NASA bilim insanlarından Donald Kessler, 1978'de yörüngede çok fazla uzay çöpü birikmesi halinde zincirleme bir etki yaratabileceğini, daha fazla cismin çarpışarak yeni uzay çöpleri oluşturabileceğini öne sürdü.

Kessler, bunun sonucunda da Dünya yörüngesinin ileride kullanılamaz hale gelebileceğini iddia etti. Bu fikir, aşırı gözükse de bazı uzmanlar bunun bir çeşidinin bir gün gerçekleşebileceğinden endişe duyuyor. Bu nedenle bu durumdan kaçınılması gerektiği belirtiliyor.

Yörüngede 28 bin 160 cisim bulunuyor

Avrupa Uzay Ajansının verilerine göre, 60 yıldan daha uzun süredir devam eden uzay faaliyetleri çerçevesinde 6 bin 50'den fazla roket fırlatıldı ve bu, yörüngede 56 bin 450 takip edilebilir cisme neden oldu.

Bu cisimlerin yaklaşık 28 bin 160'ı uzayda kaldı ve bunlar, ABD Savunma Bakanlığına bağlı küresel Uzay Gözetleme Ağı (SSN) tarafından takip ediliyor. Bunların yaklaşık 4 bini aktif uydu görevi görüyor.

SSN, özellikle alçak yörüngedeki 5-10 santimetre arası ile 30 santimetre ile 1 metre arasında değişen jeostatik irtifadaki cisimlere odaklanıyor.

1961'den bu yana yörüngede 560'tan fazla parçalanma olayı kaydedildi. Bunların yalnızca 7'sinin çarpışma ve uzay araçlarının patlaması sonucu oluştuğu belirtiliyor.

Ancak gelecekte uzay çöplerinin kaynağının ağırlıklı olarak çarpışmalar olması bekleniyor.

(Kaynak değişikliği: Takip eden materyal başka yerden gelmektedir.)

/-- R158, R159 (D9, D25): POP loads x[r] from the cell at SP and increments SP after that; POP R7 leaves SP = (v + 1) mod 256. -/
def Obligations.PopLoadsFromTheStackPointer : Prop :=
  (∀ (r : Byte) (rest : List Byte), decode (0x46 :: r :: rest) = .ok (.pop r, rest)) ∧
  (∀ (r : Byte) (s : State), 8 ≤ r.toNat → FaultsWith (exec (.pop r) s) s .registerOutOfRange) ∧
  (∀ (i : RegIdx) (s : State),
    (0xF4 ≤ s.sp.toNat → FaultsWith (exec (.pop (regByte i)) s) s .stackUnderflow) ∧
    (s.sp.toNat < 0xF4 →
      (254 ≤ s.pc.toNat → FaultsWith (exec (.pop (regByte i)) s) s .memoryOutOfRange) ∧
      (s.pc.toNat ≤ 253 → ∃ t, exec (.pop (regByte i)) s = .next t ∧
        (i ≠ 7 → t.reg i = s.mem.read s.sp.toNat ∧ t.sp.toNat = s.sp.toNat + 1) ∧
        (i = 7 → t.sp.toNat = ((s.mem.read s.sp.toNat).toNat + 1) % 256) ∧
        t.pc.toNat = s.pc.toNat + 2 ∧ t.out = s.out ∧ Keeps s t [i, 7] [])))

/-- R162, R163 (D4, D9, D25): CALL stores the address after it at SP - 1 and sets pc to x[r], read after the decrement; no advance. -/
def Obligations.CallPushesTheReturnAddressAndJumps : Prop :=
  (∀ (r : Byte) (rest : List Byte), decode (0x50 :: r :: rest) = .ok (.call r, rest)) ∧
  (∀ (r : Byte) (s : State), 8 ≤ r.toNat → FaultsWith (exec (.call r) s) s .registerOutOfRange) ∧
  (∀ (i : RegIdx) (s : State),
    (s.sp = 0 → FaultsWith (exec (.call (regByte i)) s) s .stackOverflow) ∧
    (0xF4 < s.sp.toNat → FaultsWith (exec (.call (regByte i)) s) s .stackUnderflow) ∧
    (0 < s.sp.toNat → s.sp.toNat ≤ 0xF4 →
      (254 ≤ s.pc.toNat → FaultsWith (exec (.call (regByte i)) s) s .memoryOutOfRange) ∧
      (s.pc.toNat ≤ 253 → ∃ t, exec (.call (regByte i)) s = .next t ∧
        s.pushAddr.toNat = s.sp.toNat - 1 ∧ t.sp = s.pushAddr ∧
        (s.mem.wf = true → (t.mem.read s.pushAddr.toNat).toNat = s.pc.toNat + 2) ∧
        t.pc = (if i = 7 then s.pushAddr else s.reg i) ∧ t.out = s.out ∧ Keeps s t [7] [s.pushAddr.toNat])))

/-! ## The declared and absent opcodes -/

/-- R180 to R193: each of the 13 slots has bit 5 clear and takes FatalDecodeError, in every state, at every pc and whatever
bytes follow; no operand byte is read and nothing else is written. That each decodes to an instruction without operands,
whose execution is the fault R180 raises at classification, is log 4; the values but RET's are log 2. -/
def Obligations.AbsentOpcodesFaultFatally : Prop :=
  ∀ c ∈ [((0x48 : Byte), Instr.pra), (0x11, .ret), (0x52, .int), (0x13, .iret), (0x54, .jmp), (0x55, .jeq), (0x56, .jne),
      (0x57, .jgt), (0x58, .jlt), (0x59, .jle), (0x5A, .jge), (0x83, .ld), (0x84, .st)],
    c.1.getLsbD 5 = false ∧ (∀ rest : List Byte, decode (c.1 :: rest) = .ok (c.2, rest)) ∧
    (∀ s : State, FaultsWith (exec c.2 s) s .fatalDecodeError) ∧
    (∀ s : State, s.run = .fetching → s.mem.read s.pc.toNat = c.1 → FaultsWith (step s) s .fatalDecodeError)

/-! ## Rules of the whole machine -/

/-- R206 (D13): a running core takes exactly the first fault of the priority order, with nothing else changed; where no check
fails the step completes, and no fault is recorded. -/
def Obligations.FirstFailingCheckIsTheFaultTaken : Prop :=
  ∀ s : State, s.run = .fetching →
    (∀ k, s.firstFault = some k → FaultsWith (step s) s k) ∧
    (s.firstFault = none → ∃ t, step s = .next t ∧ t.run ≠ .faulted ∧ t.fault = s.fault)

/-- R106 (D14): a step that ends FAULTED has written the run state and the fault record and nothing else. -/
def Obligations.FaultingStepCommitsNothing : Prop :=
  ∀ s t : State, step s = .next t → t.run = .faulted → ∃ k, FaultsWith (step s) s k

/-- State.Inv holds after reset and after every load, for every draw of R0..R6. -/
def Obligations.ResetAndLoadMeetTheBoundaryInvariant : Prop :=
  State.reset.Inv ∧ ∀ (draw : Fin 7 → Byte) (img : List Byte) (s : State), load draw img = some s → s.Inv

/-- R28, R29 and the canonical form of memory: every step keeps State.Inv, from every state that has it. -/
def Obligations.EveryStepKeepsTheBoundaryInvariant : Prop :=
  ∀ s t : State, s.Inv → step s = .next t → t.Inv

/-- R109, which the spec derives: a step that completes and is neither CALL nor HLT advances pc by 1 + op[7:6]. -/
def Obligations.CompletedStepAdvancesPcByItsLength : Prop :=
  ∀ s t : State, step s = .next t → t.run ≠ .faulted →
    (s.mem.read s.pc.toNat).toNat ∉ [0x50, 0x01] →
    t.pc.toNat = s.pc.toNat + 1 + (s.mem.read s.pc.toNat).toNat / 64

/-- R31: the output stream only grows, by one byte, and only by PRN, which appends a register's value. -/
def Obligations.OutputGrowsOnlyByPrn : Prop :=
  ∀ s t : State, step s = .next t → t.out = s.out ∨
    ((s.mem.read s.pc.toNat).toNat = 0x47 ∧ t.out = s.out ++ [s.regOf (s.mem.read (s.pc.toNat + 1))])

/-- R50: a step changes a memory cell only by PUSH or CALL, and only the cell at SP - 1. -/
def Obligations.OnlyPushAndCallChangeMemory : Prop :=
  ∀ (s t : State) (a : Nat), step s = .next t → t.mem.read a ≠ s.mem.read a →
    (s.mem.read s.pc.toNat).toNat ∈ [0x45, 0x50] ∧ a + 1 = s.sp.toNat

/-- R21, R255: a step changes a register only if the instruction at pc may write it: its named destination, or SP for
PUSH, POP and CALL. -/
def Obligations.RegistersChangeOnlyAsTheInstructionNames : Prop :=
  ∀ (s t : State) (j : RegIdx), step s = .next t → t.reg j ≠ s.reg j → s.mayWrite j

/-- R28, R108: the run state after a step is FETCHING, HALTED (exactly after HLT) or FAULTED. -/
def Obligations.RunEndsOnlyByHltOrFault : Prop :=
  ∀ s t : State, step s = .next t →
    (t.run = .halted ↔ (s.mem.read s.pc.toNat).toNat = 0x01) ∧ (t.run = .fetching ∨ t.run = .halted ∨ t.run = .faulted)

/-- R53, R54, R102, R180: a step depends on memory only through the bytes it reads, which are the byte at pc, the operand
bytes of a byte of the two tables and, for POP, the cell at SP: two states that differ elsewhere in memory step alike. -/
def Obligations.StepReadsOnlyItsBytesAndThePoppedCell : Prop :=
  ∀ (s : State) (m : Memory), s.run = .fetching →
    m.read s.pc.toNat = s.mem.read s.pc.toNat →
    ((s.mem.read s.pc.toNat).toNat ∈ tableOpcodes → ∀ k, k ≤ (s.mem.read s.pc.toNat).toNat / 64 →
      m.read (s.pc.toNat + k) = s.mem.read (s.pc.toNat + k)) →
    ((s.mem.read s.pc.toNat).toNat = 0x46 → m.read s.sp.toNat = s.mem.read s.sp.toNat) →
    ∃ t u, step s = .next t ∧ step { s with mem := m } = .next u ∧
      u.regs = t.regs ∧ u.pc = t.pc ∧ u.run = t.run ∧ u.fault = t.fault ∧ u.out = t.out

/-- R160, the stack balance law, with the premise that the push does not overwrite the POP's own bytes (R252; log 9: without
it the law does not follow from R156 and R60). -/
def Obligations.PushThenPopRestoresRegisterAndStackPointer : Prop :=
  ∀ (s : State) (r : RegIdx), s.Inv → s.run = .fetching → 0 < s.sp.toNat → s.sp.toNat ≤ 0xF4 → s.pc.toNat ≤ 251 →
    s.mem.read s.pc.toNat = 0x45 → s.mem.read (s.pc.toNat + 1) = regByte r →
    s.mem.read (s.pc.toNat + 2) = 0x46 → s.mem.read (s.pc.toNat + 3) = regByte r →
    s.sp.toNat - 1 ≠ s.pc.toNat + 2 → s.sp.toNat - 1 ≠ s.pc.toNat + 3 →
    ∃ t : State, Host.Core.run Sys2Proof.core 2 s = .next t ∧ (∀ j : RegIdx, t.reg j = s.reg j) ∧
      t.pc.toNat = s.pc.toNat + 4 ∧ t.run = .fetching ∧ t.out = s.out ∧
      t.mem.read (s.sp.toNat - 1) = (if r = 7 then s.sp - 1 else s.reg r) ∧
      ∀ a : Nat, a ≠ s.sp.toNat - 1 → t.mem.read a = s.mem.read a

/-- R60, R251, R252, the case that R160's premise of log 9 leaves out: from a PUSH r, POP r whose push stores to one of the
POP's own bytes, the next step takes the stored byte v for the opcode (SP - 1 = p + 2: v as the byte at pc, and the fault of
its bit 5 where no table holds it) or for the POP's operand (SP - 1 = p + 3: x[v] becomes v and SP is restored, SP becomes 8
where v = 7, and RegisterOutOfRange where v is above 7). -/
def Obligations.PushOverItsOwnPopIsSeenByTheNextStep : Prop :=
  ∀ (s : State) (r : RegIdx) (v : Byte), s.Inv → s.run = .fetching → 0 < s.sp.toNat → s.sp.toNat ≤ 0xF4 →
    s.pc.toNat ≤ 251 → s.mem.read s.pc.toNat = 0x45 → s.mem.read (s.pc.toNat + 1) = regByte r →
    s.mem.read (s.pc.toNat + 2) = 0x46 → s.mem.read (s.pc.toNat + 3) = regByte r →
    v = (if r = 7 then s.sp - 1 else s.reg r) →
    ∃ t : State, step s = .next t ∧ t.pc.toNat = s.pc.toNat + 2 ∧ t.run = .fetching ∧
      (s.sp.toNat - 1 = s.pc.toNat + 2 → t.mem.read t.pc.toNat = v ∧
        (v.toNat ∉ tableOpcodes →
          FaultsWith (step t) t (if v.getLsbD 5 then .unsupportedALUOperation else .fatalDecodeError))) ∧
      (s.sp.toNat - 1 = s.pc.toNat + 3 →
        (8 ≤ v.toNat → FaultsWith (step t) t .registerOutOfRange) ∧
        (∀ d : RegIdx, v = regByte d → ∃ u : State, step t = .next u ∧ u.pc.toNat = s.pc.toNat + 4 ∧
          u.run = .fetching ∧ (d ≠ 7 → u.reg d = v ∧ u.sp = s.sp) ∧ (d = 7 → u.sp = 8)))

Bugün yıllık fırlatma sayısının 110 civarında olması ve yılda 10-11 kez kırılma/parçalanma yaşanmasıyla uzaydaki çöplerin sayısının artması tahmin ediliyor. Çöplerin artmasıyla da çarpışma ihtimali artıyor ve bu da yörüngede oluşacak parçaları artırarak daha da fazla çarpışma riski doğuruyor.

Sonuç olarak çöplerinin sayısının artması, daha fazla çarpışmanın meydana gelmesine neden olacak. Ancak Dünya yörüngesinin dışında yapılan keşiflerde uzay çöpleri sorun teşkil etmiyor.

BM, miladı dolan uyduların yörüngeden kaldırılmasını istiyor

Birleşmiş Milletler (BM), tüm şirketlerden görevi sona eren uyduların 25 yıl içerisinde yörüngeden kaldırılmasını talep ediyor.

Ancak bazı uyduların görevleri baştan başarısız olduğunda bu durum karışıklığına neden oluyor. Bu durumda genellikle uyduların atmosfere sokularak yanıp yok olması yöntemi tercih ediliyor.

Uzmanlar, aktif olmayan uyduların yörüngeden kaldırılması durumunda gelecekte yörüngedeki uzay çöpü sorununun hafifletilebileceğini belirtiyor.